* **Extracted information**
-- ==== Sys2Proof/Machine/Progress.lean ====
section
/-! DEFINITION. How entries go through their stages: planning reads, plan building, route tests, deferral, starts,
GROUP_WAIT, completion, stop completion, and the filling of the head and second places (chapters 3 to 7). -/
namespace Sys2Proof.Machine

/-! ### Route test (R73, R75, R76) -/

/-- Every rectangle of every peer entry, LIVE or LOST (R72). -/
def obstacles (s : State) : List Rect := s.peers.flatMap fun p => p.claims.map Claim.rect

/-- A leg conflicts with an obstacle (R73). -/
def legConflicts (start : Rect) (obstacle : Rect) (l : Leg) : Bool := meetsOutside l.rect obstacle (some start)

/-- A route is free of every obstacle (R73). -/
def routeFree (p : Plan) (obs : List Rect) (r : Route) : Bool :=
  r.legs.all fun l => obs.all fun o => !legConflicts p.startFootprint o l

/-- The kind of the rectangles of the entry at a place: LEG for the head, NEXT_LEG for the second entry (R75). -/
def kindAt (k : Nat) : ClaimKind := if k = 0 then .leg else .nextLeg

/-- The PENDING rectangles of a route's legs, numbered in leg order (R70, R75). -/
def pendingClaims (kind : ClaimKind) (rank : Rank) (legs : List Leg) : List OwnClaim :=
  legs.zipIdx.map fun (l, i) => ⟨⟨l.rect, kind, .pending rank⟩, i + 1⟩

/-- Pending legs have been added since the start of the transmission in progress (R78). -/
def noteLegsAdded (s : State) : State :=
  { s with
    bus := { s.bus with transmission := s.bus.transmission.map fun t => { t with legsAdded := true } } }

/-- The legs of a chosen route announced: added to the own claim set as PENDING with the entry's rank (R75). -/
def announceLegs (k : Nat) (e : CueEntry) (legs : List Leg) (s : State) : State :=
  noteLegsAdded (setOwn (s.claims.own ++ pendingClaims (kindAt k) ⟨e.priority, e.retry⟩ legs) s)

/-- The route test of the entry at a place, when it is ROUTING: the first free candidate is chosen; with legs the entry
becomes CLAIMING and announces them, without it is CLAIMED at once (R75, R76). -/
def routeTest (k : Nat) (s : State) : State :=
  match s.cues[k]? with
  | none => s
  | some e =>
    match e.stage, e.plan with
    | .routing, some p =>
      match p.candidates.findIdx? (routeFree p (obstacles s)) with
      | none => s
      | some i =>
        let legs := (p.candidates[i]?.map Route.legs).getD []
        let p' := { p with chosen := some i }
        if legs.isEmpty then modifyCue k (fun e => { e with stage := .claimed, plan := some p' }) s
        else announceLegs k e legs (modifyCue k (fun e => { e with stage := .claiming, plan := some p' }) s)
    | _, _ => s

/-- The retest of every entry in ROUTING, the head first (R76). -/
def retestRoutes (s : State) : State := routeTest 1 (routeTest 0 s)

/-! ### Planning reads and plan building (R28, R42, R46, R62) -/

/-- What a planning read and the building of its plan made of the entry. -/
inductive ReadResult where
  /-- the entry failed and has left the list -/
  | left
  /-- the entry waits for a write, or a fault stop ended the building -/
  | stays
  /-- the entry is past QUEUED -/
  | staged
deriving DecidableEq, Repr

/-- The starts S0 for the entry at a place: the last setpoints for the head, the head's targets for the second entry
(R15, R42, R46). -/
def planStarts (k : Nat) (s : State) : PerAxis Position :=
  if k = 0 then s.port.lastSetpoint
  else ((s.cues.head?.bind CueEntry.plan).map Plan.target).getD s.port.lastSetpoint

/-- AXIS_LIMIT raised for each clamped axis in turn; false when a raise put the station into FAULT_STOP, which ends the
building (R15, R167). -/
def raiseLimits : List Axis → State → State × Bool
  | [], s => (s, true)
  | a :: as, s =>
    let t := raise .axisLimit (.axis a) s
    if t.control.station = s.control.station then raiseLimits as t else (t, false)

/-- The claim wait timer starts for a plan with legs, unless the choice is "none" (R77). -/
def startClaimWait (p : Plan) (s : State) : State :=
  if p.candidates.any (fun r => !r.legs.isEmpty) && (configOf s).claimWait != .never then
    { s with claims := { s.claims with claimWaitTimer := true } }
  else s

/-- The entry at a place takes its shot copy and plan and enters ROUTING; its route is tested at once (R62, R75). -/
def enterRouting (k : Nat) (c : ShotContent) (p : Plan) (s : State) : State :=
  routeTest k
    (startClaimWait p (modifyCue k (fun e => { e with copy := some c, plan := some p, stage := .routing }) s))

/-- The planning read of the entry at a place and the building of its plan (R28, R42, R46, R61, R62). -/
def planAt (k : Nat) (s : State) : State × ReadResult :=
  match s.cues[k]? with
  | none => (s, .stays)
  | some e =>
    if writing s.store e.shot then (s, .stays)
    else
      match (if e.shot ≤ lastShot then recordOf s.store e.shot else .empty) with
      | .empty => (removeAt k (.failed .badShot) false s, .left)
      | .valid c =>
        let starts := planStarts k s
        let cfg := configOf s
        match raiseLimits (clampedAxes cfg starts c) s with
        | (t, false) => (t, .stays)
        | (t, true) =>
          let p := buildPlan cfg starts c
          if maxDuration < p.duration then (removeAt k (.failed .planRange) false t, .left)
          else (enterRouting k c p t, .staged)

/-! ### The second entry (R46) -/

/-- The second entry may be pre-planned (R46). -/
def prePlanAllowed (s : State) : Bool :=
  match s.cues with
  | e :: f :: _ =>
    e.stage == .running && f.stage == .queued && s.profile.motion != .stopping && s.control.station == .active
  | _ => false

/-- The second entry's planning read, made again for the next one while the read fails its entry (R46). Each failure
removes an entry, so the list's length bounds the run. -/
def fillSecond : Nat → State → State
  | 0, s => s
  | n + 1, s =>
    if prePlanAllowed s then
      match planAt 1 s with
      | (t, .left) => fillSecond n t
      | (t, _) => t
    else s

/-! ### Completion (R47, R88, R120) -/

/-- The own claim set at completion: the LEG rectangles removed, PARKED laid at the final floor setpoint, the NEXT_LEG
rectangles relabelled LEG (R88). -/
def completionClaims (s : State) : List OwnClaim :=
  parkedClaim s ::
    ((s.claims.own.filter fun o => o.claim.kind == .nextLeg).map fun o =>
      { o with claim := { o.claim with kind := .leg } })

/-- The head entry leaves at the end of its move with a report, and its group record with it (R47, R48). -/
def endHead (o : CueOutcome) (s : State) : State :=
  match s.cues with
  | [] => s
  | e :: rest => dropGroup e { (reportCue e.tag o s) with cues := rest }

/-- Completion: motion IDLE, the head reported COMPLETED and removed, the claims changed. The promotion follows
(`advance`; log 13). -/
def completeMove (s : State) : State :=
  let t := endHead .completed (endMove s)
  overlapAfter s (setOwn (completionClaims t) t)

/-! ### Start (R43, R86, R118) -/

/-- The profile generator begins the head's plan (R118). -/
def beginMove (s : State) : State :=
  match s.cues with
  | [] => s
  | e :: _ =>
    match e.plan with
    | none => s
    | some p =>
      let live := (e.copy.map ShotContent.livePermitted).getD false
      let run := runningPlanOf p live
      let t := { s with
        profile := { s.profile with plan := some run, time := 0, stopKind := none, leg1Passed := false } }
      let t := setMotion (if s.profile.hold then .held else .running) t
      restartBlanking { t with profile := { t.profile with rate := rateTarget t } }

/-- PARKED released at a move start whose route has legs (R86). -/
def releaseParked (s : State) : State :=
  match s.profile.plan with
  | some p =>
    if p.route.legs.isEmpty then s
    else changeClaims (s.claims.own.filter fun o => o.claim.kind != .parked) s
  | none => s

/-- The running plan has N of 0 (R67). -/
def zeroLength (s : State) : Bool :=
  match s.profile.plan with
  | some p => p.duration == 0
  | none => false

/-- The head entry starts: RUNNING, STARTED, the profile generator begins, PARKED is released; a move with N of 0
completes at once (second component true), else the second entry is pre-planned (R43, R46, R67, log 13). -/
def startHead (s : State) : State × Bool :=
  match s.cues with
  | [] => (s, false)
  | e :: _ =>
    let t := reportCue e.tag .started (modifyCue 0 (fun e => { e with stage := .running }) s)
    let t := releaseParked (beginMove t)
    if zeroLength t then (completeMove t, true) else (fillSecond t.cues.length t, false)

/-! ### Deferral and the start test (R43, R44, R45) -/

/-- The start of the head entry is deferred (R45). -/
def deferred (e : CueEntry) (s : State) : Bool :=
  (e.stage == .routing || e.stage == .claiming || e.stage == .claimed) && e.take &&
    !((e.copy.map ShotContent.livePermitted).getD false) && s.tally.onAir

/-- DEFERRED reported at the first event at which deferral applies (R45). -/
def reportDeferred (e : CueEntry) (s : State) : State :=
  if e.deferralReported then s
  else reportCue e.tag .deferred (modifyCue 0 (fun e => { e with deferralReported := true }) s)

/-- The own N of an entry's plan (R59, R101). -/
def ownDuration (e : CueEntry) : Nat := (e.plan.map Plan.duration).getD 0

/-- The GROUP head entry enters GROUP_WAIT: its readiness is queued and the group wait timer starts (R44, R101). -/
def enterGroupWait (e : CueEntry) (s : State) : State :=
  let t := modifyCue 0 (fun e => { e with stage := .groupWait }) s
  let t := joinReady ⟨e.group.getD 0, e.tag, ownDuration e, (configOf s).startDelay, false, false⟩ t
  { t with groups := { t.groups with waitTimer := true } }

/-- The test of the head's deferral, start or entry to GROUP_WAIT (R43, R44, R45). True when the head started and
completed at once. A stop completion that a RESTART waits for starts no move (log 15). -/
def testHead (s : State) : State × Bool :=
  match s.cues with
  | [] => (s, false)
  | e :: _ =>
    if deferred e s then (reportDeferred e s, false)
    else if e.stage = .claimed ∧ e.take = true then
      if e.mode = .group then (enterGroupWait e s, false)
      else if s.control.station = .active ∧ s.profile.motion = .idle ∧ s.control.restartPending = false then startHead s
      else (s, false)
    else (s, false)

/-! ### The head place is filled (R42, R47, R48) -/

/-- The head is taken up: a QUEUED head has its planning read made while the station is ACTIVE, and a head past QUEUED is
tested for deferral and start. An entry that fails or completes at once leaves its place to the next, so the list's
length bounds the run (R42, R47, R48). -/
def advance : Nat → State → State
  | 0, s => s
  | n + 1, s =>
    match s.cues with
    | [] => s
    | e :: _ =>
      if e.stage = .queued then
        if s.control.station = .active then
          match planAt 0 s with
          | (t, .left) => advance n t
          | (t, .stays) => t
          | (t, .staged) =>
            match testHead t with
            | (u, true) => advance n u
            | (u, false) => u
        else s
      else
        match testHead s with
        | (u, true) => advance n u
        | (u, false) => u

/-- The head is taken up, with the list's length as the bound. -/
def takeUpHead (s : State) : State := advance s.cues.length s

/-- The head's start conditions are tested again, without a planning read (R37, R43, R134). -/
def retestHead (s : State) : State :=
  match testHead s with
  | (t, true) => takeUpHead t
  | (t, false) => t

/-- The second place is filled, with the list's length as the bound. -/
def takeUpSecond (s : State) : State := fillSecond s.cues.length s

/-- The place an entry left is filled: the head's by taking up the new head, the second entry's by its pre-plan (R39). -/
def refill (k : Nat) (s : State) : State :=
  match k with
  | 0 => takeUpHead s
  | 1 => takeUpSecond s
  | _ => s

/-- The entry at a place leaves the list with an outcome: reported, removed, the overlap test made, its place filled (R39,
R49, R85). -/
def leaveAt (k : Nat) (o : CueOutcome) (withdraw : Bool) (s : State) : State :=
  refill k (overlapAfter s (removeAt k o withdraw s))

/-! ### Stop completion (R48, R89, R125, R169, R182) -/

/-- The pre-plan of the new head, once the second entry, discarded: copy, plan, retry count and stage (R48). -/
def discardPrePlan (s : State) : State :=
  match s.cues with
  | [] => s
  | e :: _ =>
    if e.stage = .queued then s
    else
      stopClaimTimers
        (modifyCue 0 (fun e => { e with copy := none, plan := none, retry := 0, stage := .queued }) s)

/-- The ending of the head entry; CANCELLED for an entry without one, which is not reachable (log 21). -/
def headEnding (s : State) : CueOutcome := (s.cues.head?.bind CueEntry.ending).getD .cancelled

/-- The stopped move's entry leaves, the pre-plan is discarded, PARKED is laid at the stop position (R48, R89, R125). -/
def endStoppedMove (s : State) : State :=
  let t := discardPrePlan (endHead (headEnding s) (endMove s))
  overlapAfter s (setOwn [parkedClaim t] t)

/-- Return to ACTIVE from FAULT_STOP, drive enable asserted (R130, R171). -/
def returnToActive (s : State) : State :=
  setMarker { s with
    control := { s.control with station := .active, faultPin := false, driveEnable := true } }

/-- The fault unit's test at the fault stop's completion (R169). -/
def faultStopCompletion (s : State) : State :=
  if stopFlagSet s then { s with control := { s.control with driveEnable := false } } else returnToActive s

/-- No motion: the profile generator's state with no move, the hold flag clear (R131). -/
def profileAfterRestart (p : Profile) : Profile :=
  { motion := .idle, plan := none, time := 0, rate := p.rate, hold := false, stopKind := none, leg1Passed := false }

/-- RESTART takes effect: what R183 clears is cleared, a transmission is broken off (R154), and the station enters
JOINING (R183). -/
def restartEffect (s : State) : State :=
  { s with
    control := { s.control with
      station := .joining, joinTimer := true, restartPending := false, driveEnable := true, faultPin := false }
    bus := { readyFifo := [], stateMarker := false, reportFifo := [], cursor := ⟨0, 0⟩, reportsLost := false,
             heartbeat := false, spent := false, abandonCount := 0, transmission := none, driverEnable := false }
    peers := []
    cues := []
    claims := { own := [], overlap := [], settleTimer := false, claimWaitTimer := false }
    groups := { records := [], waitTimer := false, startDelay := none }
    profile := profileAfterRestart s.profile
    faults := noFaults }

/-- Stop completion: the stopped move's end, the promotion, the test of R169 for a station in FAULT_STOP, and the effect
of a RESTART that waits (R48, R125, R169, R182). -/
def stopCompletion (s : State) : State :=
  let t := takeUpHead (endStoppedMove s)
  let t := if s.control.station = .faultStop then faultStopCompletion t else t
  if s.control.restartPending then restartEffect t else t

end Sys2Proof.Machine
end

* **Task instructions**
Starting with the line above that holds "if deferred e" and stopping with the line that holds "past QUEUED is", reproduce each line exactly, omitting all other lines.

* **Output**
    if deferred e s then (reportDeferred e s, false)
    else if e.stage = .claimed ∧ e.take = true then
      if e.mode = .group then (enterGroupWait e s, false)
      else if s.control.station = .active ∧ s.profile.motion = .idle ∧ s.control.restartPending = false then startHead s
      else (s, false)
    else (s, false)

/-! ### The head place is filled (R42, R47, R48) -/

/-- The head is taken up: a QUEUED head has its planning read made while the station is ACTIVE, and a head past QUEUED is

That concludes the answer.